Experimental Procedure
! Safety Considerations
! The ketones are volatile. Transport them in closed containers and work in the hood.
! The aldehydes and products may be irritating to the skin. Wear gloves when working with
them.
You will be doing this experiment individually. You will be assigned an unknown ketone and an
unknown aldehyde.
1.
Dispense 0.50 mL of the assigned ketone into a 50 mL Erlenmeyer flask. Using a
graduated cylinder, add 2.0 mL of the assigned aldehyde. Then add 10 mL of 95%
ethanol and 8 mL of 2M sodium hydroxide solution.
2.
Swirl the flask for 15 minutes or as long as crystals continue to form. If the amount of
product is small, then place the flask into a hot water bath and continue to swirl for an
additional 15 minutes.
3.
Allow the solution to cool to room temperature before placing it into an ice-water bath
for 10 minutes.
4.
Filter the crystals with suction using a Buchner funnel. Wash any remaining crystals
from the Erlenmeyer flask into the funnel using a small amount of cold 95% ethanol.
Turn off the vacuum and pour 10 mL of a 4% acetic acid in 95% ethanol solution. Turn
on the vacuum to remove the liquid. (The purpose of this rinse with an acidic solution is
to remove any sodium hydroxide which can react with the product during the
recrystallization step.) Wash the crystals with a small amount of cold ethanol solution.
5.
In order to determine a good solvent for recrystallization, add around 1 mL of each of the
solvents provided to a small amount (20 – 30 mg) of the product in a test tube. If the
product does not dissolve at room temperature, heat the test tube in a hot water bath.
Look for dissolving at the higher temperature followed by recrystallization upon cooling.
Use the following solvents: 95% ethanol, toluene, 9:1 95% ethanol:acetone.
6.
Recrystallize your product from the solvent you chose. Note: If you are struggling to
dissolve your sample in the solvent you chose, review your test tube results and consider
adding a few drops of a solvent that dissolved the sample “too well” to the mixture until
the solid just dissolves. This creates a solvent-pair system, with the poorer solvent added
first, followed by the better solvent. Remember, you want just enough solvent to
dissolve all of the solid while at the boiling point. Cool and filter the crystals with
suction. Wash with a small amount of the cold solvent you used. Transfer the crystals to
a piece of dry, tared filter paper and allow to the sample to dry. Obtain a weight of the
dry product and measure its melting point.
7.
Check with your instructor to see whether you need to prepare an NMR sample. If so,
use 20 – 30 mg of your product and 1 mL of the designated solvent. Use a syringe filter
to filter your sample before transferring it to the NMR tube. Run a proton and carbon
NMR spectrum for your sample. If you are not asked to do this, you will be given a
previously run spectrum to interpret.
8.
Turn in the remainder of your product in a vial labeled with your name, the reactants
used, melting point and weight of product.
 Post-Lab and Report Requirements
1. Report the mass and melting point of your product.
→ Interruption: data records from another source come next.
/-- R66, R202: performing an access reads the old value and writes the new one, byte by byte, and no other byte: a store its data, an
atomic `op(old, data)`, a CAS its new value where the old one is equal. R202: the operation of an atomic on integers and on floats (its sum
and its order are those of RoundedArithmetic and FloatCompare).
Choices of the model that it takes part in: log 14. -/
def Obligations.AccessesPerform : Prop :=
  (∀ (s : State) (key width : Nat) (k : MemKind) (ty : Ty) (data data2 : Nat), s.hub.dirtyEn = false →
    let r := s.perform key width k ty data data2
    let old := s.readMem key width
    let new : Option Nat :=
      match k with
      | .store => some data
      | .atom op => some (atomOp op ty old data)
      | .red op => some (atomOp op ty old data)
      | .cas => if old = data ∧ data2 ≠ old then some data2 else none
      | .comb fmt rop => some (reduceElems (fmtTy fmt) rop data2 old data).1
      | _ => none
    r.1 = old ∧
    (∀ a, r.2.readByte a =
      match new with
      | some v => if key ≤ a ∧ a < key + width then BitVec.ofNat 8 (v / 2 ^ (8 * (a - key))) else s.readByte a
      | none => s.readByte a) ∧
    (new = none → r.2 = s)) ∧
  (∀ (ty : Ty) (old x : Nat), old < 2 ^ ty.width → x < 2 ^ ty.width →
    (ty.isFloat = false → atomOp .add ty old x = (old + x) % 2 ^ ty.width ∧
      atomOp .min ty old x = (if intVal ty old ≤ intVal ty x then old else x) ∧
      atomOp .max ty old x = (if intVal ty old ≤ intVal ty x then x else old)) ∧
    (ty.isFloat = true → atomOp .add ty old x = (fresult ty .rn false (fsumV .rn [fval ty old, fval ty x])).1 ∧
      atomOp .min ty old x = (fminmax ty false false old x).1 ∧ atomOp .max ty old x = (fminmax ty false true old x).1) ∧
    atomOp .exch ty old x = x ∧
    ∀ n, (atomOp .and ty old x).testBit n = (old.testBit n && x.testBit n) ∧ (atomOp .or ty old x).testBit n = (old.testBit n || x.testBit n) ∧
      (atomOp .xor ty old x).testBit n = (old.testBit n != x.testBit n))

/-- R70, R201, R229, R232, R245: HOME_REQUEST performs the access of one lane: in the issuing cluster where it has a valid copy or the line
is delegated to it, else at its home slice, whose request performs it, times it, parks it or refuses it; behind a parked request to its
region it parks too.
Choices of the model that it takes part in: log 14, 34. -/
def Obligations.HomeRequests : Prop :=
  ∀ (s : State) (id : Nat) (o : Op) (m : MemDesc) (a : Acc), mfind s.ops id = some o → id < s.nextId → o.job = .instr → o.kind = .mem m [a] →
    a.st = .wait → m.kind.isData = true → m.combines = none → NoDeltas s o.cluster → s.badBytes = [] → a.key < Config.hostBase →
    s.overlapOlder id o m a = false →
    let put := fun (ops : Map Op) (b : Acc) => mupd ops id (fun _ => { o with kind := .mem m [b] })
    (s.isLocal o.cluster o.core m a.key = true → ∃ t, exec (.homeRequest id a.lane) s = .next t ∧
      (s.delegated o.cluster (lineOf a.key) = true → t.mem = (s.perform a.key m.width m.kind m.ty a.data a.data2).2.mem ∧
        mfind t.ops id = some { o with kind := .mem m [{ a with st := .done, res := s.readMem a.key m.width, tc := s.now - mget 0 s.lagCl o.cluster }] }) ∧
      (s.delegated o.cluster (lineOf a.key) = false → t.mem = s.mem ∧ t.ops = put s.ops
        { a with st := .done, res := s.readAt (s.now - mget 0 s.lagCl o.cluster) a.key m.width, tc := s.now - mget 0 s.lagCl o.cluster })) ∧
    (s.past = [] → ∀ t, s.readAt t a.key m.width = s.readMem a.key m.width) ∧
    (s.isLocal o.cluster o.core m a.key = false → s.sentOlder id o (s.homeSlice a.key) = false → s.noCredit o (s.homeSlice a.key) = false →
      ∃ t, exec (.homeRequest id a.lane) s = .next t ∧
      (s.regionParked (regionOf a.key) s.nextId = true → s.replayOcc (s.homeSlice a.key) < Config.replayEntries →
        t = { s with ops := put s.ops { a with st := .replay .order, arr := s.nextId, credit := false }, nextId := s.nextId + 1 }) ∧
      (s.regionParked (regionOf a.key) s.nextId = false → ∀ s' : State,
        let holds := mfind s'.ops id = some o ∧ s'.badBytes = []
        (∀ v tc, s.request (s.accReq o id m a) = (.done v tc, s') → holds →
          { t with cores := s'.cores } = { s' with ops := put s'.ops { a with st := .done, res := v, tc := tc } } ∧
          (m.kind ≠ .load → t.cores = s'.cores)) ∧
        (∀ tc, s.request (s.accReq o id m a) = (.timed tc, s') → holds → t = { s' with ops := put s'.ops { a with st := .timed, tc := tc } }) ∧
        (∀ r, s.request (s.accReq o id m a) = (.refused r, s') → holds → t = { s' with ops := put s'.ops { a with st := .refused r } }) ∧
        (∀ tag j, s.request (s.accReq o id m a) = (.park tag j, s') → holds → s'.replayOcc (s'.homeSlice a.key) < Config.replayEntries →
          t = { s' with ops := put s'.ops { a with st := .replay tag, arr := s'.nextId, credit := false, judged := a.judged || j }, nextId := s'.nextId + 1 })))

/-- R225, R229, R230, R232–R234, R240: what a home slice does with a request to a tracked region, by the region's label: a closing region
parks it; a locked label refuses it; CONT performs it and grants nothing; RO grants a copy until a bound, and parks a write behind a close;
PRIV delegates the line to its owner, for write when it writes; MIGR recalls the owner's lines before another agent writes; UNCL performs a
store once no copy is left; PC with registered consumers performs a store of its owner H ticks later.
Choices of the model that it takes part in: log 14. -/
def Obligations.LabelsDecide : Prop :=
  ∀ (s : State) (r : Req) (d : Dir), mfind s.dir (regionOf r.key) = some d → r.judged = false → r.mig = false → r.key < 2 ^ 52 →
    d.wcnt + 1 < (s.slice (s.homeSlice r.key)).win → s.hub.dirtyEn = false →
    let line := lineOf r.key
    let now := s.now - mget 0 s.lagSl (s.homeSlice r.key)
    let bound := now + (s.slice (s.homeSlice r.key)).lease
    let done := ReqRes.done (s.readMem r.key r.width) now
    let written := (s.perform r.key r.width r.kind r.ty r.data r.data2).2.mem
    (d.closing ≠ none → s.request r = (.park .close false, s)) ∧
    (d.closing = none → d.lock = true → d.label = .ro → r.kind.isWrite = true → r.lockok = true →
      s.request r = (.refused (d.record d.consCount), s)) ∧
    (d.closing = none → d.lock = false →
      (d.label = .cont → r.kind = .load → ∃ t, s.request r = (done, t) ∧ t.mem = s.mem ∧ t.copies = s.copies ∧ t.deleg = s.deleg) ∧
      (d.label = .cont → r.kind.isWrite = true → ∃ t, s.request r = (done, t) ∧ t.mem = written ∧ t.copies = s.copies ∧ t.deleg = s.deleg) ∧
      (d.label = .ro → r.kind = .load → r.agent ≠ hubAgent → ∃ t d', s.request r = (done, t) ∧
        t.mem = s.mem ∧ mfind t.dir (regionOf r.key) = some d' ∧ d'.label = .ro ∧ d'.vbnd = max d.vbnd bound ∧
        t.copies = { line := line, agent := r.agent, bound := some bound, nt := r.nt } ::
          s.copies.filter (fun c => !(c.line == line && c.agent == r.agent))) ∧
      (d.label = .ro → r.kind.isWrite = true → ∃ t d', s.request r = (.park .close true, t) ∧ t.mem = s.mem ∧
        mfind t.dir (regionOf r.key) = some d' ∧ d'.label = .ro ∧ d'.closing ≠ none) ∧
      (d.label = .priv → d.owner = r.agent → r.agent < 48 →
        (r.kind = .load → (∀ x ∈ s.deleg, x.line ≠ line) →
          ∃ t, s.request r = (done, t) ∧ t.mem = s.mem ∧ t.deleg = { line := line, cluster := r.agent } :: s.deleg ∧ t.copies = s.copies) ∧
        (r.kind = .store → (∀ w ∈ s.watch, w.line ≠ line) →
          ∃ t, s.request r = (done, t) ∧ t.mem = written ∧ t.copies = s.copies ∧
            t.deleg = { line := line, cluster := r.agent, write := true } :: s.deleg.filter (fun x => x.line != line))) ∧
      (d.label = .migr → r.kind = .store → r.agent ≠ d.owner → (∃ x ∈ s.deleg, x.line / 8 = regionOf r.key) →
        s.request r = (.park .recall false, { s with deleg := s.deleg.map (fun x => if x.line / 8 == regionOf r.key then { x with recalled := true } else x) })) ∧
      (d.label = .uncl → r.kind = .store →
        ((∀ c ∈ s.copies, c.line ≠ line) → ∃ t, s.request r = (done, t) ∧ t.mem = written) ∧
        ((∃ c ∈ s.copies, c.line = line ∧ c.bound = none) → ∃ t, s.request r = (.park .recall true, t) ∧ t.mem = s.mem ∧
          ∀ c ∈ t.copies, c.line = line → c.inval = true)) ∧
      (d.label = .pc → r.kind = .store → d.owner = r.agent → d.rdr ≠ [] →
        let at_ := now + (if d.rdr.any (fun a => a ≥ 512) then 2048 else 512)
        ∃ t, s.request r = (.timed at_, t) ∧ t.mem = s.mem ∧
          t.timed = s.timed ++ [{ tc := at_, key := r.key, width := r.width, kind := .store, ty := r.ty, data := r.data, data2 := r.data2, who := r.who }]))

/-- R17, R199, R202, R204, R217, R239: LOAD_DATA_ARRIVAL writes each lane's value to the destination of a load, an atomic, a
compare-and-swap or an LBLRD (a load's narrow types keep the register's other bits, `.s` extends), poisons the registers of a lane whose
read failed, raises %ctime where the instruction reports an instant, and reports to ld; STORE_COMMIT_REPORT raises %ctime to the latest
instant and reports to st. Nothing else of the group changes, and no byte of memory. -/
def Obligations.AccessReports : Prop :=
  (∀ (s : State) (id k : Nat) (o : Op) (m : MemDesc) (as : List Acc) (g : Group),
    mfind s.ops id = some o → o.kind = .mem m as → o.cls = some .ld → o.job = .instr →
    (m.kind = .load ∨ (∃ op, m.kind = .atom op) ∨ m.kind = .cas ∨ m.kind = .lblrd) → m.dst = some (.v k) → s.grp? o.gid = some g →
    g.block ≠ .verdict id → (∀ a ∈ as, a.final = true ∧ a.lane < 32 ∧ a.tc < 2 ^ 64) → (as.map (·.lane)).Nodup →
    let w := if m.kind = .lblrd then 1 else m.ty.regs
    k + w ≤ g.nregs →
    let value := fun (old v : Nat) =>
      if m.kind = .load then
        match m.ty with
        | .b8 => old / 256 * 256 + v % 256
        | .b16 => old / 65536 * 65536 + v % 65536
        | .s8 => wrap 32 (toSigned 8 v)
        | .s16 => wrap 32 (toSigned 16 v)
        | _ => v
      else v
    ∃ t g', exec (.loadDataArrival id) s = .next t ∧ t.grp? o.gid = some g' ∧ (∀ j, j ≠ o.gid → t.grp? j = s.grp? j) ∧
      { t with groups := s.groups, ops := s.ops } = s ∧ mfind t.ops id = none ∧ (∀ j, j ≠ id → mfind t.ops j = mfind s.ops j) ∧
      { g' with v := g.v, poison := g.poison, cnt := g.cnt, ctime := g.ctime } = g ∧ g'.cnt = g.cnt.set .ld ((g.cnt.get .ld).finish o.pos) ∧
      g'.ctime.toNat = as.foldl (fun c a => if a.st = .done ∧ m.kind ≠ .load ∧ m.kind ≠ .lblrd then max c a.tc else c) g.ctime.toNat ∧
      (∀ a ∈ as, a.st = .done → ∀ j, j < w → vReg g' (k + j) a.lane = wordOf (value (g.opnd (.v k) w a.lane) a.res) j) ∧
      (∀ a ∈ as, ∀ c, a.st = .failed c → ∀ j, j < w → mfind g'.poison (32 * (k + j) + a.lane) = some ⟨a.va, c⟩) ∧
      (∀ j l, l < 32 → ¬ (k ≤ j ∧ j < k + w ∧ ∃ a ∈ as, a.lane = l ∧ a.st = .done) → vReg g' j l = vReg g j l)) ∧
  (∀ (s : State) (id : Nat) (o : Op) (m : MemDesc) (as : List Acc) (g : Group),
    mfind s.ops id = some o → o.kind = .mem m as → o.cls = some .st → m.kind.reports = true → s.grp? o.gid = some g → g.block ≠ .verdict id →
    (∀ a ∈ as, a.st = .done ∧ a.tc < 2 ^ 64) →
    ∃ t g', exec (.storeCommitReport id) s = .next t ∧ t.grp? o.gid = some g' ∧ (∀ j, j ≠ o.gid → t.grp? j = s.grp? j) ∧
      { t with groups := s.groups, ops := s.ops } = s ∧ mfind t.ops id = none ∧
      { g' with ctime := g.ctime, cnt := g.cnt } = g ∧ g'.cnt = g.cnt.set .st ((g.cnt.get .st).finish o.pos) ∧
      g'.ctime.toNat = as.foldl (fun c a => max c a.tc) g.ctime.toNat)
Include the letter and number used to
designate the reactants you used.
2. Identify the unknown aldehyde and ketone that you used. Explain how you used the
melting point and spectra to identify your unknown. For the proton NMR, include the
chemical shifts and areas of the hydrogens in your explanation. (Exclude the aryl and
vinyl hydrogens.) Explain the number of signals in the carbon NMR spectrum.
3. Write a balanced reaction equation for the aldol condensation that you performed.
4. Write a detailed mechanism for your condensation.